В этот момент воздух вокруг ее головы задрожал, будто пойманная под черепом птичка забила крыльями. На мгновение Джубе показалось, что это одно из проявлений усталости, потом она увидела, как сгрудившиеся на тропе люди закружились на месте, словно пылинки, подхваченные вихрем, и стали падать на землю.
Джуба никогда не слышала стрекота пулемета, но хорошо помнила рассказы воинов, сражавшихся на Шангани и Бембези, о трехногих ружьях, которые трещат, как болтливые старухи. Почувствовав внезапный прилив неизвестно откуда взявшихся сил, она подхватила Тунгату на руки и помчалась назад, в ущелье, точно спасающаяся бегством слониха.
Ральф Баллантайн сидел на краю походной койки, перед которой на перевернутом ящике, служившем столом, стояли бутылка виски и эмалированная кружка. Рядом с ними оплывала свеча. Прищурив глаза в неровном свете, он пытался сфокусировать взгляд на открытом дневнике.
Ральф был пьян: за полчаса бутылка опустела наполовину. Он осушил кружку, потом плеснул в нее еще виски. Несколько капель упали на чистый лист бумаги. Ральф смахнул их и в пьяной задумчивости уставился на оставленный ими мокрый след. Помотав головой в попытке стряхнуть хмель, он взял перо, окунул его в чернильницу и аккуратно снял с кончика лишние чернила.
Выведение букв требовало полною сосредоточения. Там, где чернила попадали на влажные пятна алкоголя, вокруг линии расплывалось голубоватое облачко, что невероятно раздражало Ральфа. Он бросил перо и, тщательно контролируя каждое движение, налил кружку до краев и выпил в три глотка. Пустую кружку он зажал между коленями и долго сидел, свесив голову.
Наконец Ральф с трудом поднял глаза и перечитал написанное, шевеля губами, будто первоклассник, читающий букварь.
- Война превращает нас всех в чудовищ.
Он снова потянулся к бутылке, уронил ее, и по крышке ящика растеклась золотисто-коричневая жидкость. Ральф повалился на койку, свесив ноги на пол, закрыл глаза и заслонил лицо рукой.
Элизабет уложила мальчиков спать в фургоне и прилегла на соседнюю койку, стараясь не потревожить спящую мать.
Ужинать Ральф отказался и накричал на Джонатана, посланного позвать отца к семейному столу.
Элизабет лежала под шерстяным одеялом, глядя сквозь щель в парусиновом навесе. У Ральфа все еще горела свеча, хотя в палатке Гарри и Вики свет давно погас. Элизабет закрыла глаза, пытаясь уснуть, но не находила себе места. В конце концов Робин Сент-Джон раздраженно вздохнула и перевернулась на другой бок. Элизабет открыла глаза и вгляделась в узкую щель: свеча по-прежнему горела.

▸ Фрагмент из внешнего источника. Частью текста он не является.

/-- A store that performs: its entry goes, and it changes its own bytes alone. -/
theorem State.performStore_spec (s : State) (g n : Nat) (p : PathClass) (last : Bool) (ws : List Wr) (locks : List Nat) :
    let u := (s.without g n).performStore g p last ws locks
    (u.group g).inflight = (s.group g).inflight.eraseIdx n ∧ (∀ j, j ≠ (s.group g).team → (u.team j).spad = (s.team j).spad) ∧
      (∀ a, (∀ w ∈ ws, w.spad = true ∨ a < w.pa ∨ w.pa + w.data.length ≤ a) → u.rdByte a = s.rdByte a) ∧
      (∀ w, ws = [w] → w.spad = false → s.isBad w.pa w.data.length = false → u.rdBytes w.pa w.data.length = w.data) ∧
      (∀ w, ws = [w] → w.spad = true → takeBytes (u.team (s.group g).team).spad w.va.toNat w.data.length = w.data) := by
  intro u
  obtain ⟨cs, ks, hu⟩ := (s.without g n).performStore_eq g p last ws locks
  have hg := s.without_group g n
  have hteam : ((s.without g n).group g).team = (s.group g).team := by rw [hg]
  simp only [u, hu]
  refine ⟨?_, fun j hj => ?_, fun a ha => ?_, fun w hw hs hb => ?_, fun w hw hs => ?_⟩
  · obtain ⟨m, un, i, he⟩ := (s.without g n).performWrs_group g p ws g
    show (((s.without g n).performWrs g p ws).group g).inflight = _
    rw [he, hg]
  · exact congrArg Team.spad ((s.without g n).performWrs_team_ne g p ws (hteam.symm ▸ hj))
  · exact (s.without g n).performWrs_rdByte g p ws ha
  · subst hw
    have hr := (s.without g n).performWr_rdBytes g p w hs hb
    rw [State.rdBytes_eq] at hr ⊢
    exact hr
  · subst hw
    have hr := (s.without g n).performWr_spad g p w hs
    rw [hteam] at hr
    exact hr

/-- What the entries named in the statement do as they perform. -/
theorem State.performHeld_spec (s : State) (g n : Nat) (h : Held) :
    let u := (s.without g n).performHeld g h
    (∀ p ws ls b c d, h = .store p ws ls b c d →
      (u.group g).inflight = (s.group g).inflight.eraseIdx n ∧ (∀ j, j ≠ (s.group g).team → (u.team j).spad = (s.team j).spad) ∧
      (∀ a, (∀ w ∈ ws, w.spad = true ∨ a < w.pa ∨ w.pa + w.data.length ≤ a) → u.rdByte a = s.rdByte a) ∧
      (∀ w, ws = [w] → w.spad = false → s.isBad w.pa w.data.length = false → u.rdBytes w.pa w.data.length = w.data) ∧
      (∀ w, ws = [w] → w.spad = true → takeBytes (u.team (s.group g).team).spad w.va.toNat w.data.length = w.data)) ∧
    (∀ r, h = .atom r → r.g = g → r.op ≠ .det → (u.group g).outAt = (s.group g).outAt + r.parts.length ∧ u.mem = s.mem) ∧
    (∀ ks, h = .cmd (.shade ks) → ∀ k ∈ ks, ∀ r : Ray, Tab.look s.rays k = some r → r.st = RayState.held →
      Tab.look u.rays k = some { r with st := .queued }) ∧
    (h = .cmd .stage → (s.team (s.group g).team).stage < 2 ^ 56 - 1 → (u.team (s.group g).team).stage = (s.team (s.group g).team).stage + 1) ∧
    (∀ k, h = .arrive k → s.poisoned (s.group g).team k = false → Tab.look (u.group g).arrivals k = some (s.phaseOf (s.group g).team k)) := by
  intro u
  have hg := s.without_group g n
  have hteam : ((s.without g n).group g).team = (s.group g).team := by rw [hg]
  refine ⟨fun p ws ls b c d hh => ?_, fun r hh hr ho => ?_, fun ks hh k hk r hray hst => ?_, fun hh hst => ?_, fun k hh hp => ?_⟩
  · subst hh
    exact s.performStore_spec g n p b ws ls
  · subst hh hr
    obtain ⟨hout, hmem⟩ := State.releaseAtom_out (s := s.without r.g n) ho
    exact ⟨hout.trans (by rw [hg]), hmem⟩
  · subst hh
    exact State.releaseShaded_ray hk hray hst
  · subst hh
    have h := State.stageUp_stage (s := s.without g n) (t := (s.group g).team) hst
    show (((s.without g n).stageUp ((s.without g n).group g).team).team _).stage = _
    rw [hteam]
    exact h
  · subst hh
    have h := State.arrive_arrivals (s := s.without g n) (g := g) (k := k) (by rw [hteam]; exact hp)
    rw [hteam] at h
    exact h

/-! ### Values that land (R53) -/

/-- Keys that are only ever written with the default read as the default. -/
theorem Tab.get_setAll_default {α : Type} [DecidableEq α] (d : α) (t : Tab α) {ks : List Nat} {k : Nat} (h : k ∈ ks) :
    Tab.get d (Tab.setAll d t (ks.map fun k => (k, d))) k = d := by
  induction ks generalizing t with
  | nil => cases h
  | cons j ks ih =>
    rw [List.map_cons, Tab.setAll]
    by_cases hk : k ∈ ks
    · exact ih _ hk
    · obtain rfl := (List.mem_cons.1 h).resolve_right hk
      rw [Tab.get_setAll_notMem _ _ (by simpa using hk), Tab.get_set_self]

theorem Group.recode_pend (x : Group) (ks : List Nat) : (x.recode ks).pend = x.pend := by obtain ⟨u, h⟩ := x.recode_eq ks; rw [h]
theorem Group.recode_f (x : Group) (ks : List Nat) : (x.recode ks).f = x.f := by obtain ⟨u, h⟩ := x.recode_eq ks; rw [h]
theorem Group.recode_thr (x : Group) (ks : List Nat) : (x.recode ks).thr = x.thr := by obtain ⟨u, h⟩ := x.recode_eq ks; rw [h]

/-- The registers of a group in which a value has landed. -/
theorem Group.land_spec (x : Group) (p : Pending) :
    (x.land p).pend = x.pend.filter (fun q => q.id != p.id) ∧
      (∀ e ∈ p.vdst, Tab.get false (x.land p).f.vempty e.1 = false) ∧
      ((p.vdst.map Prod.fst).Nodup → ∀ e ∈ p.vdst, Tab.get 0 (x.land p).f.v e.1 = e.2) ∧
      (∀ k, k ∉ p.vdst.map Prod.fst → Tab.get 0 (x.land p).f.v k = Tab.get 0 x.f.v k) ∧
      (x.land p).thr = match p.sdst with | some (d, v) => x.thr.wr d v | none => x.thr := by
  have hempty : (p.vdst.map fun (k, _) => (k, false)) = (p.vdst.map Prod.fst).map fun k => (k, false) := by
    rw [List.map_map]; rfl
  unfold Group.land
  rw [Group.recode_pend, Group.recode_f, Group.recode_thr]
  refine ⟨rfl, fun e he => ?_, fun hn e he => Tab.get_setAll_mem 0 _ hn he, fun k hk => Tab.get_setAll_notMem 0 _ hk, rfl⟩
  rw [hempty]
  exact Tab.get_setAll_default false _ (List.mem_map_of_mem he)

theorem longLatencyWrite_eq {s : State} {g n : Nat} {p : Pending} (hp : (s.group g).pend.find? (fun q => q.id == n) = some p)
    (hr : p.rres = none) (hb : p.bad = []) : exec (.longLatencyWrite (.group g) n) s =
      s.cross (dieOf (s.coreOf g)) (.value g n) fun s => .next (s.modGroup g fun x => x.land p) := by
  have hid : p.id = n := by simpa using List.find?_some hp
  show execLongLatencyWrite (.group g) n s = _
  rw [execLongLatencyWrite]
  simp only [hp, hr]
  rw [State.landValue, hid]
  simp only [hb, List.isEmpty_nil, if_true]

/-! ### Atomic requests (R98, R388) -/

/-- One lane's operation leaves every byte but its own. -/
theorem State.applyLane_rdByte (s : State) (r : AtReq) (a : AtLane) {k : Nat} (h : k < a.pa ∨ a.pa + r.size ≤ k) :
    (s.applyLane r a).1.rdByte k = s.rdByte k := by
  unfold State.applyLane
  split
  · rw [State.rdByte, State.poolErrors_mem, State.takeFree_mem, State.modLive_mem]; rfl
  · exact State.rdByte_wrBytes_out s (by rwa [leBytes_length])

theorem State.applyLanes_rdByte (s : State) (r : AtReq) (as_ : List AtLane) {k : Nat} (h : ∀ a ∈ as_, k < a.pa ∨ a.pa + r.size ≤ k) :
    (s.applyLanes r as_).1.rdByte k = s.rdByte k := by
  induction as_ generalizing s with
  | nil => rfl
  | cons a as_ ih =>
    exact (ih (s.applyLane r a).1 fun b hb => h b (List.mem_cons_of_mem _ hb)).trans (s.applyLane_rdByte r a (h a List.mem_cons_self))

/-- One lane's operation on a line that is not bad. -/
theorem State.applyLane_rdLe (s : State) (r : AtReq) (a : AtLane) (h : s.isBad a.pa r.size = false) :
    (s.applyLane r a).1.rdLe a.pa r.size = atomNew r.op r.wide (s.rdLe a.pa r.size) a.opnd.toNat a.swap.toNat % 2 ^ (8 * r.size) := by
  rw [State.applyLane, if_neg (ne_true_of_eq_false h)]
  exact State.rdLe_wrLe _ _ _ _

@[simp] theorem State.modLive_launches (s : State) (g : Nat) (f : Group → Group) : (s.modLive g f).launches = s.launches := by
  unfold State.modLive; split <;> rfl

@[simp] theorem State.landResults_mem (s : State) (g : Nat) (ss : List (Nat × DWord)) (ws : List (Nat × Word)) :
    (s.landResults g ss ws).mem = s.mem := State.modLive_mem _ _ _

@[simp] theorem State.landResults_launches (s : State) (g : Nat) (ss : List (Nat × DWord)) (ws : List (Nat × Word)) :
    (s.landResults g ss ws).launches = s.launches := State.modLive_launches _ _ _

@[simp] theorem State.applyLane_launches (s : State) (r : AtReq) (a : AtLane) : (s.applyLane r a).1.launches = s.launches := by
  unfold State.applyLane
  split
  · rw [State.poolErrors_launches, State.takeFree, State.modLive_launches]
  · rfl

@[simp] theorem State.applyLanes_launches (s : State) (r : AtReq) (as_ : List AtLane) : (s.applyLanes r as_).1.launches = s.launches := by
  induction as_ generalizing s with
  | nil => rfl
  | cons a as_ ih => exact (ih (s.applyLane r a).1).trans (s.applyLane_launches r a)

@[simp] theorem State.applySchunk_launches (s : State) (r : AtReq) (m : Word) : (s.applySchunk r m).launches = s.launches := by
  unfold State.applySchunk
  dsimp only
  split
  · rw [State.modLive_launches, State.landResults_launches]; rfl
  · rw [State.landResults_launches]; rfl

/-- A request other than SCHUNK's: after its lanes, results and copies alone change. -/
theorem State.applyRequest_lanes (s : State) (r : AtReq) (h : ∀ m, r.op ≠ .schunk m) :
    (s.applyRequest r).mem = (s.applyLanes r r.lanes).1.mem ∧ (s.applyRequest r).launches = s.launches := by
  unfold State.applyRequest
  dsimp only
  rw [State.modLive_mem, State.modLive_launches, State.dropLines, State.modCore_mem, State.modCore_launches]
  split
  · exact absurd ‹_› (h _)
  · exact ⟨State.landResults_mem _ _ _ _, (State.landResults_launches _ _ _ _).trans (State.applyLanes_launches _ _ _)⟩

theorem State.applyRequest_schunk (s : State) (r : AtReq) {m : Word} (h : r.op = .schunk m) :
    (s.applyRequest r).mem = (s.applySchunk r m).mem ∧ (s.applyRequest r).launches = s.launches := by
  unfold State.applyRequest
  dsimp only
  rw [State.modLive_mem, State.modLive_launches, State.dropLines, State.modCore_mem, State.modCore_launches, h]
  exact ⟨rfl, State.applySchunk_launches _ _ _⟩

/-- SCHUNK advances NEXT by the chunk (R209). -/
theorem State.applySchunk_mem {s : State} {r : AtReq} {m : Word} {a b : AtLane} (hl : r.lanes = [a, b]) (ha : s.isBad a.pa 8 = false)
    (hb : s.isBad b.pa 8 = false) : (s.applySchunk r m).rdLe a.pa 8 =
      (s.rdLe a.pa 8 + chunk (s.rdLe a.pa 8) (s.rdLe b.pa 8) m.toNat (s.liveTeams r.launch)) % 2 ^ 64 := by
  have hp : (r.lanes.map AtLane.pa).getD 0 0 = a.pa := by rw [hl]; rfl
  have hq : (r.lanes.map AtLane.pa).getD 1 0 = b.pa := by rw [hl]; rfl
  unfold State.applySchunk
  dsimp only
  rw [hp, hq, ha, hb]
  simp only [Bool.or_self, Bool.false_eq_true, if_false]
  rw [State.rdLe, State.rdBytes_eq, State.landResults_mem, ← State.rdBytes_eq]
  exact State.rdLe_wrLe _ _ 8 _

/-- Two states with one memory read alike. -/
theorem State.rdByte_of_mem {s t : State} (h : s.mem = t.mem) (k : Nat) : s.rdByte k = t.rdByte k := by rw [State.rdByte, h]; rfl

theorem State.rdLe_of_mem {s t : State} (h : s.mem = t.mem) (a n : Nat) : s.rdLe a n = t.rdLe a n := by
  rw [State.rdLe, State.rdLe, State.rdBytes_eq, State.rdBytes_eq, h]

/-- The state whose unit has taken request `n` of its queue. -/
def State.dequeued (s : State) (u n : Nat) : State := { s with units := Tab.set [] s.units u ((Tab.get [] s.units u).eraseIdx n) }

theorem atomicRequest_waits {s : State} {u n : Nat} {r : AtReq} (hq : (Tab.get [] s.units u)[n]? = some r)
    (h : s.gate r.launch u r.req ≠ .pass ∨ (r.lanes.any fun a => s.linkHolds a.pa r.size) = true) :
    exec (.atomicRequest u n) s = .next s := by
  show execAtomicRequest u n s = _
  unfold execAtomicRequest
  simp only [hq]
  refine if_pos ?_
  rcases h with h | h
  · simp [h]
  · simp only [h, Bool.or_true]

/-- The order log and the gate after a request that has applied (R388, R391). -/
def State.requestDone (s : State) (u : Nat) (r : AtReq) : State :=
  (if (s.launch r.launch).rr.mode = 1 then s.logRequest r.launch u r.req else s).spendChunk r.launch u

/-- A launch that neither records nor replays has no log and no gate. -/
theorem State.requestDone_off {s : State} {r : AtReq} (h : (s.launch r.launch).rr.mode = 0) (u : Nat) : s.requestDone u r = s := by
  rw [State.requestDone, h, if_neg (by decide), State.spendChunk, h]
  rfl

theorem atomicRequest_applies {s : State} {u n : Nat} {r : AtReq} (hq : (Tab.get [] s.units u)[n]? = some r)
    (he : earlierOwn (Tab.get [] s.units u) n r.g = false) (hg : s.gate r.launch u r.req = .pass)
    (hl : (r.lanes.any fun a => s.linkHolds a.pa r.size) = false) :
    exec (.atomicRequest u n) s = .next (((s.dequeued u n).applyRequest r).requestDone u r) := by
  show execAtomicRequest u n s = _
  unfold execAtomicRequest
  simp only [hq]
  have hcond : ¬(earlierOwn (Tab.get [] s.units u) n r.g || s.gate r.launch u r.req != .pass ||
      r.lanes.any fun a => s.linkHolds a.pa r.size) = true := by
    rw [he, hg, hl]
    decide
  exact if_neg hcond

/-- Where no log is kept, the request's own effect is all that happens. -/
theorem State.requestDone_applied {s v : State} {u : Nat} {r : AtReq} (hm : (s.launch r.launch).rr.mode = 0)
    (hl : v.launches = s.launches) : v.requestDone u r = v :=
  State.requestDone_off (by rw [State.launch, hl]; exact hm) u

/-! ### Order gates (R389) -/

/-- A part of the state that no record of the launches' own writing belongs to: memory, contexts and faults. -/
structure LogFree {α : Type} (F : State → α) : Prop where
  ctx : ∀ s c x, F (State.setCtx s c x) = F s
  wr : ∀ s pa bs, F (State.wrBytes s pa bs) = F s
  seq : ∀ s e, F { s with evSeqs := e } = F s
  rec_ : ∀ s r, F (State.record s r) = F s

theorem State.pushEvent_free {α : Type} {F : State → α} (hF : LogFree F) {s t : State} {c : Nat} {r : EventRec}
    (h : s.pushEvent c r = some t) : F t = F s := by
  unfold State.pushEvent at h
  dsimp only at h
  split at h
  · cases h
  · split at h
    · cases h
    · obtain rfl := Option.some.inj h
      exact (hF.ctx _ _ _).trans (hF.wr _ _ _)

/-- What every step of a recursion on a number keeps, the recursion keeps. -/
theorem brecOn_keeps {α β : Type} (F : α → β) (f : (n : Nat) → Nat.below (motive := fun _ => α → α) n → α → α) (h0 : ∀ b s, F (f 0 b s) = F s)
    (hs : ∀ n (b : Nat.below (motive := fun _ => α → α) (n + 1)), (∀ s, F (b.1 s) = F s) → ∀ s, F (f (n + 1) b s) = F s) (n : Nat) (s : α) :
    F (Nat.brecOn (motive := fun _ => α → α) n f s) = F s := by
  induction n generalizing s with
  | zero => exact h0 _ s
  | succ n ih => exact hs n _ ih s

/-- The ring's arithmetic modulo 2^32 does not evaluate in a proof term, so the proof sees `State.pushEvent` as an opaque `push`, and
takes the recursion apart by `brecOn_keeps` and not by its equations. -/
theorem State.drainEvents_free {α : Type} {F : State → α} (hF : LogFree F) (s : State) (c n : Nat) : F (s.drainEvents c n) = F s := by
  have hstep : ∀ s r t, State.pushEvent s c r = some t → F t = F s := fun _ _ _ => State.pushEvent_free hF
  obtain ⟨push, hpush⟩ : ∃ push, push = State.pushEvent := ⟨_, rfl⟩
  delta State.drainEvents
  refine brecOn_keeps F _ (fun _ _ => rfl) (fun n b hb s => ?_) n s
  delta State.drainEvents._f
  rw [← hpush] at hstep ⊢
  dsimp only
  split
  · rfl
  · split
    · rfl
    next t ht => exact (hb _).trans ((hF.ctx t c _).trans (hstep _ _ _ ht))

Девушка осторожно выскользнула из-под одеяла: не дай Бог, мать проснется. Закутавшись в шаль, Элизабет бесшумно выбралась наружу и села на дышло фургона. Из-за тонкой парусиновой стенки отчетливо доносилось дыхание Робин: похоже, она крепко уснула, даже начала слегка похрапывать.
Погода стояла теплая, в лагере царила почти полная тишина: в дальнем конце жалобно затявкал щенок, где-то рядом заревел голодный младенец, которого быстро успокоили, приложив к материнской груди. Два часовых встретились на углу ограждения и долго о чем-то разговаривали вполголоса, потом разошлись в разные стороны, и на фоне звездного неба проплыл силуэт широкополой шляпы - один из часовых прошел совсем рядом с Элизабет.
Свеча по-прежнему горела в палатке Ральфа, хотя уже наверняка перевалило за полночь. Огонек непреодолимо притягивал девушку, словно мотылька. Бесшумно, почти украдкой, она подошла к палатке, приподняла откидное полотнище и скользнула внутрь.
Ральф лежал поперек койки на спине, обутые в сапоги ноги свешивались на пол, рука прикрывала лицо. Во сне он тихонько постанывал. Оплывшая свеча растеклась лужицей расплавленного воска. В нос ударил острый запах пролитого виски.
Элизабет подошла к служившему столом ящику и подняла упавшую бутылку. Взгляд задержался на раскрытом дневнике, где неровным почерком было написано: "Война превращает нас всех в чудовищ".
Пронзенная острой жалостью, Элизабет торопливо закрыла тетрадь в кожаном переплете и посмотрела на мужчину, записавшего этот крик души. Ей захотелось погладить небритую щеку. Вместо этого она деловито присела и, расстегнув застежки, стянула сапоги. Ральф забормотал и перекатился в сторону, подальше от света. Элизабет нежно забросила ноги спящего на койку. Ральф застонал и свернулся в клубочек.
- Маленький ты мой, - прошептала девушка и улыбнулась.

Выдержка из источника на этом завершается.